Man in front of distillery - copper
Man in front of distillery – copper

  Consumers are thirsty and they want something new. Increased demand for all things local and unique have helped pave the way for a surge of craft distilleries across the country. For those interested in starting a craft distillery today, there is a wealth of resources available to help navigate the unknown. Many toes have been stubbed by those who have been through the startup gauntlet and came out successful on the other side, lighting the path that new distillers can follow. Finally, let’s look at some of the proven, key attributes of a successful craft distillery.

Find Your Niche, Strengths

  Every craft distillery is different. That is what makes this industry so exciting. Every distillery starts with different goals, aspirations, skill sets, strategic strengths, and weaknesses. What is your story? What makes you different than the other 900 craft distilleries? If your sales representatives are in front of a new account, how will you get and keep their attention after they leave? Are you the first in your area? Is there something special about your grains or recipes? What does your background and strengths give you as a competitive advantage? Whether you have a business, marketing, technical, accounting, tasting, bartending, packaging, or engineering background, identify and capitalize on your team’s unique skillset to make a lasting mark in the industry.

Understand Your State

  Not all states are craft distillery friendly. Some states permit craft distilleries a great deal more flexibility than others. Colorado, as example, permits self-distribution and sales direct to retailers or bars, bottle sales direct to consumers, and sales by the drink out of the distillery tasting room. Washington State has similar distillery-friendly legislation. For these reasons, there are more craft distilleries in these states than any other. States, including some control states, can have very restricting laws making turning a profit very hard. Successful distilleries have come from restrictive states but their struggle is uphill. If you have flexibility in deciding where to open a new craft distillery, research the laws and find a state and a region that is distillery friendly.

 Foot Traffic is King

  The most successful craft distilleries leverage their location. Ole Smoky Distillery in Gatlinburg, TN handles thousands of thirsty tourists each week, all lining up for free tastings of their flavored moonshines. Port Chilkoot Distillery in Haines, Alaska has cruise ships dock 500 feet from their distillery that unload 2,000 thirsty passengers right into their backyard. Hotel Tango Distillery is turning into the hangout bar for locals in downtown Indianapolis, Indiana. Dancing Pines Distillery in Loveland, Colorado is in the middle of a Denver suburb and has gained a significant following. Is there a successful brewery or winery near you that draws a large crowd? A new craft distillery in the area can offer exciting opportunities for co-branding like bourbon barrel aged beer or a wine barrel finished rum. Urban distilleries can require expensive real estate but the opportunities for distribution and loyal foot traffic can lead to big returns.

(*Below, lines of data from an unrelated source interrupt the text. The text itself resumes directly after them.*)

-- ==== Sys2Proof/Machine/TplCheck.lean ====
section
/-! DEFINITION. Validation of a Town Plan, the merge of a live plan and steps 6 to 8 (R56 to R84, R132, R154, R159, R179,
R207, R308, R402, R476, R552, R553): references and conditions over several records, quotas, budgets. -/

namespace Sys2Proof.Machine

/-! ### The merge of a live plan (R79, R84) -/

/-- Insert a record by rising key, replacing one of the same key. -/
def putRec (ty : Nat) (r : PlanRec) : List PlanRec → List PlanRec
  | [] => [r]
  | x :: t =>
    let k := recordKey ty r.bytes
    let k' := recordKey ty x.bytes
    if k == k' then r :: t else if k < k' then r :: x :: t else x :: putRec ty r t

/-- The records of the plan in force that a live plan leaves in a section. -/
def keptRecs (secs : List PlanSec) (p : Plan) (ty : Nat) : List PlanRec :=
  let touched := touchedBy secs
  let ports := livePorts secs p
  let unis := (secOf secs 11).map (fun r => leAt r.bytes 0 2)
  let keep := fun (r : List Byte) =>
    match ty with
    | 0x06 => !touched.contains (byteAt r 0)
    | 0x08 => !touched.contains (byteAt r 2)
    | 0x10 => !touched.contains (byteAt r 1)
    | 0x0A => !ports.contains (byteAt r 0)
    | 0x0C => !unis.contains (leAt r 4 2)
    | _ => true
  ((p.raw.get [] ty).filter keep).map (fun b => { bytes := b })

/-- The section TYPEs. -/
def sectionTypes : List Nat := (List.range 17).map (· + 1)

/-- The sections of a live plan merged with the plan in force, in ascending TYPE and key. -/
def mergeSecs (secs : List PlanSec) (p : Plan) : List PlanSec :=
  sectionTypes.map (fun ty => ⟨ty, 0, (secOf secs ty).foldl (fun l r => putRec ty r l) (keptRecs secs p ty)⟩)

/-- The plan of a list of sections. -/
def planOf (h : PlanHead) (secs : List PlanSec) : Plan :=
  Plan.ofSections h.id h.rev h.base h.live
    ((sectionTypes.map (fun ty => (ty, (secOf secs ty).map (·.bytes)))).filter (fun e => !e.2.isEmpty))

/-! ### Locations -/

/-- The failure at record `i` of section `ty`, at the field of this offset (R553). -/
def recFail (secs : List PlanSec) (ty i field code : Nat) : TplFail :=
  let src := ((secOf secs ty)[i]?.bind (·.src)).getD (0xFFFFFFFF, i)
  { key := (ty * 2 ^ 20 + i) * 64 + field, code := code, off := src.1, ty := ty, idx := src.2 }

/-- A condition over several records that lies at record `i` of section `ty`. -/
structure Breach where
  ty : Nat
  i : Nat
  field : Nat
  code : Nat
deriving DecidableEq, Repr

/-- A breach where a condition does not hold. -/
def must (ok : Bool) (ty i field code : Nat) : List Breach := if ok then [] else [⟨ty, i, field, code⟩]

/-! ### Step 6: references, and conditions over several records -/

/-- A reference to a lot set from a record of district `d` (none where no district constrains it), to a set of class
`cls` with at least `need` bytes (R56, R61). -/
def setRef (p : Plan) (ty i field id : Nat) (d : Option Nat) (cls need : Nat) : List Breach :=
  match p.set? id with
  | none => [⟨ty, i, field, 0x13⟩]
  | some s =>
    must (d.all (· == s.dist)) ty i field 0x14 ++
      must (s.cls == cls && need ≤ s.lots * 2097152) ty i field 0x15

/-- A reference to a PORT record with a USE bit; a port that lacks the bit is reported at the later record. -/
def portRef (p : Plan) (ty i field port use : Nat) : List Breach :=
  match p.ports.findIdx? (·.port == port) with
  | none => [⟨ty, i, field, 0x13⟩]
  | some k =>
    if (p.ports[k]?).any (fun r => natBit r.use use) then []
    else if ty < 9 then [⟨9, k, 6, 0x15⟩] else [⟨ty, i, field, 0x15⟩]

/-- The canvas of a layer is enabled, and so is the layer. -/
def Plan.layerOn (p : Plan) (l : LayRec) : Bool := l.enabled && (p.canvas? l.plaza).any (·.enabled)

/-- True when an enabled layer of a framed canvas uses input `i`. -/
def Plan.framedUse (p : Plan) (i : Nat) : Bool :=
  p.layers.any (fun l => l.inId == i && p.layerOn l && (p.canvas? l.plaza).any (fun c => !c.cut))

/-- Conditions on INPUT records (R63, R132). -/
def checkInputs (p : Plan) : List Breach :=
  p.inputs.zipIdx.flatMap (fun (x, i) =>
    let keys := x.paths.map (fun q => (q, x.group, x.udp))
    let clash := x.enabled && (p.inputs.take i).any (fun y =>
      y.enabled && y.paths.any (fun q => keys.contains (q, y.group, y.udp)))
    must (!clash) 4 i 8 0x0F ++
      (if x.kind == 2 then [] else portRef p 4 i 8 x.portA 1) ++
      (if x.kind == 1 then portRef p 4 i 9 x.portB 1 else []) ++
      setRef p 4 i 18 x.setId (some x.dist) 1 (3 * x.width * x.height * 8))

/-- Packed bytes of the tiles of a canvas. -/
def Plan.canvasPacked (p : Plan) (c : Nat) : Nat :=
  sumOf ((p.tiles.filter (·.plaza == c)).map (fun t =>
    match p.layout? t.layout with
    | some l => tilePacked l (((p.sched? t.id).map (·.sliceLamps)).getD 0)
    | none => 0))

/-- Conditions on CANVAS records (R64), and the presentation delay of R207, which lies at the PORT record concerned. -/
def checkCanvases (p : Plan) : List Breach :=
  p.canvases.zipIdx.flatMap (fun (c, i) =>
    let d := some c.dist
    let s := max (wbDiv c.wbScale) 1
    let frameNs := if c.cut then ceilDiv (1000000000 * p.sys.den) p.sys.num else 0
    setRef p 5 i 8 c.setId d 1 (2 * c.width * c.height * 8) ++
      (if c.wbScale == 0 then []
       else setRef p 5 i 10 c.wbSet d 0 (2 * ceilDiv c.width s * ceilDiv c.height s * 8)) ++
      (if c.cut then [] else setRef p 5 i 28 c.outSet d 1 (2 * p.canvasPacked c.plaza)) ++
      (if !c.enabled then [] else
        p.ports.zipIdx.flatMap (fun (q, k) =>
          if p.tiles.any (fun t => t.plaza == c.plaza && t.port == q.port) then
            must (c.presDelay > 1000 * q.leadUs + frameNs) 9 k 16 0x0F
          else [])))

Quality is the Only Option

  First and foremost a successful craft distillery must have a high quality, great tasting product. If a consumer is going to spend $35-$70 per bottle on a local craft spirit, it better taste good. If the spirit does not meet expectations, the risk is a bad mark on the entire craft industry. Take your time on your formulation. Get feedback from professional tasters, bartenders, distributors, and consumers before you release the product. For example, finding the right combination of gin botanicals does not happen on the first batch. For aged spirits, don’t rush bottling your product if the spirit is not ready. Time, experimentation, research, blood, sweat and tears go into a successful brand and it does not happen overnight. The even harder challenge is making a high quality product in a process that is scalable to meet increasing demand.

Do the Math on Still Size

  The most common question I get asked when consulting on a startup is “How big of a still should I buy?” My answer is, “How much money do you NEED to make?”

Here is a simple example:

Distilling a batch of spirits from grain on a 60 gallon pot still will make you about four 12pk cases a day (about 7-9 Proof gallons), depending on the mash bill. If these bottles retail for $40 per bottle, you can probably sell those bottles to a distributor for $20/bottle. That is a total possible revenue of $960/day.

Assuming a healthy 40% profit margin after Cost of Goods Sold for raw materials, you can net $384/day.

Assuming you distill Monday to Friday for 250 days per year, can $96,000 per year after material costs cover overhead, rent, other expenses, and payroll?

Assuming reasonably similar labor inputs and profit margins on materials, a 600 gallon pot still will produce 10x the spirits in the same number of working days.

At that production level, a distillery can both sell unaged products and lay down spirits for aging. Estimate your revenue needs to cover your overhead and back into how many cases you need sell. Reasonability account for year over year growth and calculate how big your still needs to be to keep up with demand.

Source or Not, but be Transparent

  Large distilleries know they can make vodka from scratch for $15-$35 per proof gallon. They also know they can buy beverage grade Grain Neutral Spirits (GNS) that can be used for vodka, gin, liqueurs, or “moonshine” for $1.50-$4.50 per proof gallon. Instead of aging spirits for years, if available and cost effective, sourcing aged spirits from established distilleries can allow start up craft brands to add aged whiskey to their portfolio immediately. Without debating the pros and cons of sourcing spirits, it is important to follow all labeling guidelines and regulations. If you take pride in making it from scratch, let the world know. If you don’t distill the spirits at your distillery, do not imply as such on the label.

  Sales and Marketing

  Once you’ve distilled or blended an award winning craft spirit, you have to get the consumers’ attention. The most successful craft distilleries with growing market share know that marketing dollars are key. Tasting events, radio promotions, print advertisements, and social media blasts are not only expensive, but take up your time.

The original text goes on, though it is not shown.